## ACTIVITY
Copy out again, unchanged, the listing below from the line that has "let t := fput (if" through the line that has "def mfFormOk (m".

## GIVEN INFORMATION
####
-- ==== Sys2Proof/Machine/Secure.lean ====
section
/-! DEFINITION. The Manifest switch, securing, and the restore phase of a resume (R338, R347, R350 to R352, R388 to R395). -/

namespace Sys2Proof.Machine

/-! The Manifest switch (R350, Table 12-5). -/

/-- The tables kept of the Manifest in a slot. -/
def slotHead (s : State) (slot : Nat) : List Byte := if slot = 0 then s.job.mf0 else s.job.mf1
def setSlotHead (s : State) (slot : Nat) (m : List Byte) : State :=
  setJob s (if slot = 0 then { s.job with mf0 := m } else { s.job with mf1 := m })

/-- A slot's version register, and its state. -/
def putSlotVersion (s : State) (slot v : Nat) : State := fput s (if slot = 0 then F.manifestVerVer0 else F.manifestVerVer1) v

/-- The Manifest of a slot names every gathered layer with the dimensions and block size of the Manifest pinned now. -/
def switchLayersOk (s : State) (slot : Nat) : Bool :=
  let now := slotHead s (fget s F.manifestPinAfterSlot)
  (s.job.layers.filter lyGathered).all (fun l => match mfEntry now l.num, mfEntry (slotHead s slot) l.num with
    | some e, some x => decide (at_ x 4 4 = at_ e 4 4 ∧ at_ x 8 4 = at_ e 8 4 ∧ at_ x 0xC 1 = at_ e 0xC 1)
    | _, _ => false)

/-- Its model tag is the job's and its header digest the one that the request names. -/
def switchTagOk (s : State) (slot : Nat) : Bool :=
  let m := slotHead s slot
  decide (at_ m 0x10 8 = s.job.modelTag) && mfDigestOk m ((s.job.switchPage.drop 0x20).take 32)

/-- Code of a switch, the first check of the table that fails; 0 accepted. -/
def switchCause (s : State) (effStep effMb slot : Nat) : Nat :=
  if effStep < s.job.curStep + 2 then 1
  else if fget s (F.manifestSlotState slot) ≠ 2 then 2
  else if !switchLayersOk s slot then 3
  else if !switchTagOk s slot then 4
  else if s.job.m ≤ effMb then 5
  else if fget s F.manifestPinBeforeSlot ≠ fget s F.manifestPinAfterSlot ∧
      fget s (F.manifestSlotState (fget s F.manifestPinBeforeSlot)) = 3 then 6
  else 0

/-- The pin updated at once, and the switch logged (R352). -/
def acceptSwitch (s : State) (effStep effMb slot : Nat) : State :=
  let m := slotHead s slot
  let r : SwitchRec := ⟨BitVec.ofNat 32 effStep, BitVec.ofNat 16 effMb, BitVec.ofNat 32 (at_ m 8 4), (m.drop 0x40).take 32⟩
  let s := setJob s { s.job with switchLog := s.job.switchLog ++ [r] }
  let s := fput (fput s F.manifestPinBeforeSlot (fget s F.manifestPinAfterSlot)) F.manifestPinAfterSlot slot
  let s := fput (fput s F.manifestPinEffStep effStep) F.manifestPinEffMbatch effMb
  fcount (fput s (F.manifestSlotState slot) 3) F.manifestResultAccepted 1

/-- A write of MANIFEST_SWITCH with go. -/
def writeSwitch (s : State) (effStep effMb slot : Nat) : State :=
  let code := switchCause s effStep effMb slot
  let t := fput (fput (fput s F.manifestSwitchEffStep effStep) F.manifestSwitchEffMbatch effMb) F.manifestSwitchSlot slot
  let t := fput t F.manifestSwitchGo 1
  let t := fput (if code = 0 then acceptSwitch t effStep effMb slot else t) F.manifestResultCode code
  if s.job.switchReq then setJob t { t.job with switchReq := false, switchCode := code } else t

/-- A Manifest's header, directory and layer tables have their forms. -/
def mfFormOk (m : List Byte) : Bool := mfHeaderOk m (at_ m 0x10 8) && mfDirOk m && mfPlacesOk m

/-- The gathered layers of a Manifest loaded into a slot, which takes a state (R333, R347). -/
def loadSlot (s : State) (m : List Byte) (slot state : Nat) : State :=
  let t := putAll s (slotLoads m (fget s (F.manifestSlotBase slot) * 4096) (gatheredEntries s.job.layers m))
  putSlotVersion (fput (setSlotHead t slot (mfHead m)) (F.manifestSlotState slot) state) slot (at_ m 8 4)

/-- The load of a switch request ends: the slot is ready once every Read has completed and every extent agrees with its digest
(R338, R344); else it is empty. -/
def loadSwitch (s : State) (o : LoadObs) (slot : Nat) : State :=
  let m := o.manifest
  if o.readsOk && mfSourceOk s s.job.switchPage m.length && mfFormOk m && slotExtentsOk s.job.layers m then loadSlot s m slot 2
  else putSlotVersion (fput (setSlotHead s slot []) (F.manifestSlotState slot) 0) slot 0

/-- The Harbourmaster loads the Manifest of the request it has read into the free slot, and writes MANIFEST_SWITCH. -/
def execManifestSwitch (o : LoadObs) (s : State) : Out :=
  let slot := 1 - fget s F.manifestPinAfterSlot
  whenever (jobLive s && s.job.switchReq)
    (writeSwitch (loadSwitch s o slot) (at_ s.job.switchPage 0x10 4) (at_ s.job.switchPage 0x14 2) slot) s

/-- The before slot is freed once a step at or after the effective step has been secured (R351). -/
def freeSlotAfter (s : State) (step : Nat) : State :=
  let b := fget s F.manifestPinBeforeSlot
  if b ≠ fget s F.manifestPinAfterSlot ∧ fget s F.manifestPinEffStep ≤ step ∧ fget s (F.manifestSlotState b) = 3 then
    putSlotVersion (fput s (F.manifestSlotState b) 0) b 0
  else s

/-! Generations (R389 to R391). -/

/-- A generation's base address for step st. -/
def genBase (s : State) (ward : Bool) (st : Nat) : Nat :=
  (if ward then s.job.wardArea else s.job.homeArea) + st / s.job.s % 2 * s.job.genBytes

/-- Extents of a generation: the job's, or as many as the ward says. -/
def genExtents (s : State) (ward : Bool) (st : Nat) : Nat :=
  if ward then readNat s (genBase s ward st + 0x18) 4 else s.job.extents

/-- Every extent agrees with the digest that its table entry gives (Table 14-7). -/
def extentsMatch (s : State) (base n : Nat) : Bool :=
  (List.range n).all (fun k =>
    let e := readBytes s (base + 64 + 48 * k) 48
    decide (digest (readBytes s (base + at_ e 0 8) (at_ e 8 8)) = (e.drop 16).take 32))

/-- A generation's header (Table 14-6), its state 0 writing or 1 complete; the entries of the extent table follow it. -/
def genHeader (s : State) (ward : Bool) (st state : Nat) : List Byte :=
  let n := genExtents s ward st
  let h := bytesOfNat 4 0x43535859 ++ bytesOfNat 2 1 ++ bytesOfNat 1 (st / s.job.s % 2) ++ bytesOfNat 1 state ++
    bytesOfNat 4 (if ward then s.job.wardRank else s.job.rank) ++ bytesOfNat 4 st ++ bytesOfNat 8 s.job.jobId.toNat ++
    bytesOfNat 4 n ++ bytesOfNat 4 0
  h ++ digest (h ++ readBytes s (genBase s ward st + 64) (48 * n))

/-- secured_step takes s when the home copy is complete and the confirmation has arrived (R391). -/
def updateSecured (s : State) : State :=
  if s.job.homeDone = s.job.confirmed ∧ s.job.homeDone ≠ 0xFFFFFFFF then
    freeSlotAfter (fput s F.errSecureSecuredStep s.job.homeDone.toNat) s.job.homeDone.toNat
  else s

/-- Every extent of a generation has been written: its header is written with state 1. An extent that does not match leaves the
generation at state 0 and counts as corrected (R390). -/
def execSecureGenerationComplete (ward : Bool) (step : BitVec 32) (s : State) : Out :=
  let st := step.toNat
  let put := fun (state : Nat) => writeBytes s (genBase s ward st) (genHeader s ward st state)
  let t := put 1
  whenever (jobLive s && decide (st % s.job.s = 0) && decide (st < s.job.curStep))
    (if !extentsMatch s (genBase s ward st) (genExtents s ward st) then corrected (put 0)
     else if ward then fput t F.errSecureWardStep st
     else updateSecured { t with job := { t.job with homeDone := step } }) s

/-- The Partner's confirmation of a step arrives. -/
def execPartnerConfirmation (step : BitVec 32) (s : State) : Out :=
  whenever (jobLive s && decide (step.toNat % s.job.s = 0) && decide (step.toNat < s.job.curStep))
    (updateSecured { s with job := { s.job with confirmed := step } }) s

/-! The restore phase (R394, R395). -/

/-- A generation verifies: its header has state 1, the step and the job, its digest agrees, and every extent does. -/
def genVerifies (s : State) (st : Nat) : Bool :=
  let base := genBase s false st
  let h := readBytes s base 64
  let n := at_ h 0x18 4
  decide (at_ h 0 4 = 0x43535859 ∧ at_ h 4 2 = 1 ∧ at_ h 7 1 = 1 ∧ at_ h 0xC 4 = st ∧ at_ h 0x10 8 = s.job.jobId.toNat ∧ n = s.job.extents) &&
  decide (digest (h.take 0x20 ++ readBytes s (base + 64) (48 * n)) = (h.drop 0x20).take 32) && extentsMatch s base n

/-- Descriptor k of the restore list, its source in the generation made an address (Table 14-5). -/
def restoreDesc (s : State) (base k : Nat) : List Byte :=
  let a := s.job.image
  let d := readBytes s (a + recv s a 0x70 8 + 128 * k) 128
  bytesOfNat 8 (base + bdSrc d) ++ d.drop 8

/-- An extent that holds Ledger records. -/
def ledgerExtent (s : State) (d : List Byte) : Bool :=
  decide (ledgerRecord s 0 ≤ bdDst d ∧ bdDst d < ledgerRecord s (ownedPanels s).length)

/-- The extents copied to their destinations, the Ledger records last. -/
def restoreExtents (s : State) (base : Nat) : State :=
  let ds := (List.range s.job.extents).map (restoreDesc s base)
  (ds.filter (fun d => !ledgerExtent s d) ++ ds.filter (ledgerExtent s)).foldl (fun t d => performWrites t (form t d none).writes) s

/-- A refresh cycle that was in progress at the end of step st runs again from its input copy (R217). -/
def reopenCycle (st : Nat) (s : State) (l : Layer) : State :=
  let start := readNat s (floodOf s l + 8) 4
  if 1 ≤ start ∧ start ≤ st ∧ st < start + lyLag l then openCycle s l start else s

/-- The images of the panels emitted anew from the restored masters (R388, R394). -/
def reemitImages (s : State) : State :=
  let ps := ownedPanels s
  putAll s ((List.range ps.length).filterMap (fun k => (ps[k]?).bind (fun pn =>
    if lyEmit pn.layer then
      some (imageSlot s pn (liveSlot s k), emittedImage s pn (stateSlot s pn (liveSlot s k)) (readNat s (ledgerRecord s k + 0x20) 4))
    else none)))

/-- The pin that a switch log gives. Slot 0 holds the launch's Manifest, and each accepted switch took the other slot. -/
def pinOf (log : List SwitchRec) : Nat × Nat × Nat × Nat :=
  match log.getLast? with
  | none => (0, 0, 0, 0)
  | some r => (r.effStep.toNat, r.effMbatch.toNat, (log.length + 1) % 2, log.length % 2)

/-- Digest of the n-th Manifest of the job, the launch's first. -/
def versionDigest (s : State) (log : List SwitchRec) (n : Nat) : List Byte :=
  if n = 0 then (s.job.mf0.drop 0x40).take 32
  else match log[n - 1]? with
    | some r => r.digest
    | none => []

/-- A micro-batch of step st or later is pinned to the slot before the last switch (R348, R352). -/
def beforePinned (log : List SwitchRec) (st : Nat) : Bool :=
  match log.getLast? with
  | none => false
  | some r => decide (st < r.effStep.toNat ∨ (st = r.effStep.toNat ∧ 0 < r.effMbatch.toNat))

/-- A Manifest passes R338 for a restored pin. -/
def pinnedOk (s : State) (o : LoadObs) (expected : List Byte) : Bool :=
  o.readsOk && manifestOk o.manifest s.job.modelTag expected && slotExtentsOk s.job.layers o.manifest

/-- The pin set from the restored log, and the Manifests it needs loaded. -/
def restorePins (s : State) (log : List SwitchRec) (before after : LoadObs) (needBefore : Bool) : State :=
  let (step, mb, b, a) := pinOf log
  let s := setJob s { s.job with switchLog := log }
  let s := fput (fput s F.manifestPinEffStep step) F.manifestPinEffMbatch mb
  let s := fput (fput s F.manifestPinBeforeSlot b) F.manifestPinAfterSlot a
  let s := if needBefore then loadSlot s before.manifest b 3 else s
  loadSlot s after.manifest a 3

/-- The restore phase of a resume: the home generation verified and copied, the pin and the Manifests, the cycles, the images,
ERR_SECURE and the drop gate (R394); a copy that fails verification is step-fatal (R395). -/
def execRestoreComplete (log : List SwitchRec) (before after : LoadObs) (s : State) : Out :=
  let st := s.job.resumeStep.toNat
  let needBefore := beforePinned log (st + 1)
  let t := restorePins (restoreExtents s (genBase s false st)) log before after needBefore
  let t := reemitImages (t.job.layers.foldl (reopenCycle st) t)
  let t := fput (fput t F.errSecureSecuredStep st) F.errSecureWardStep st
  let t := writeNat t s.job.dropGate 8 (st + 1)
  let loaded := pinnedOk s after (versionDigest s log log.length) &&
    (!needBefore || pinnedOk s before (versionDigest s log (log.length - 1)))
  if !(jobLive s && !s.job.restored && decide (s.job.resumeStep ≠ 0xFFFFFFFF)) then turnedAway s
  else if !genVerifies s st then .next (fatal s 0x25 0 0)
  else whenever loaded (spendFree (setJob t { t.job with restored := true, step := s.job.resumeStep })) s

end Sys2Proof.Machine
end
####
## RESPONSE
  let t := fput (if code = 0 then acceptSwitch t effStep effMb slot else t) F.manifestResultCode code
  if s.job.switchReq then setJob t { t.job with switchReq := false, switchCode := code } else t

/-- A Manifest's header, directory and layer tables have their forms. -/
def mfFormOk (m : List Byte) : Bool := mfHeaderOk m (at_ m 0x10 8) && mfDirOk m && mfPlacesOk m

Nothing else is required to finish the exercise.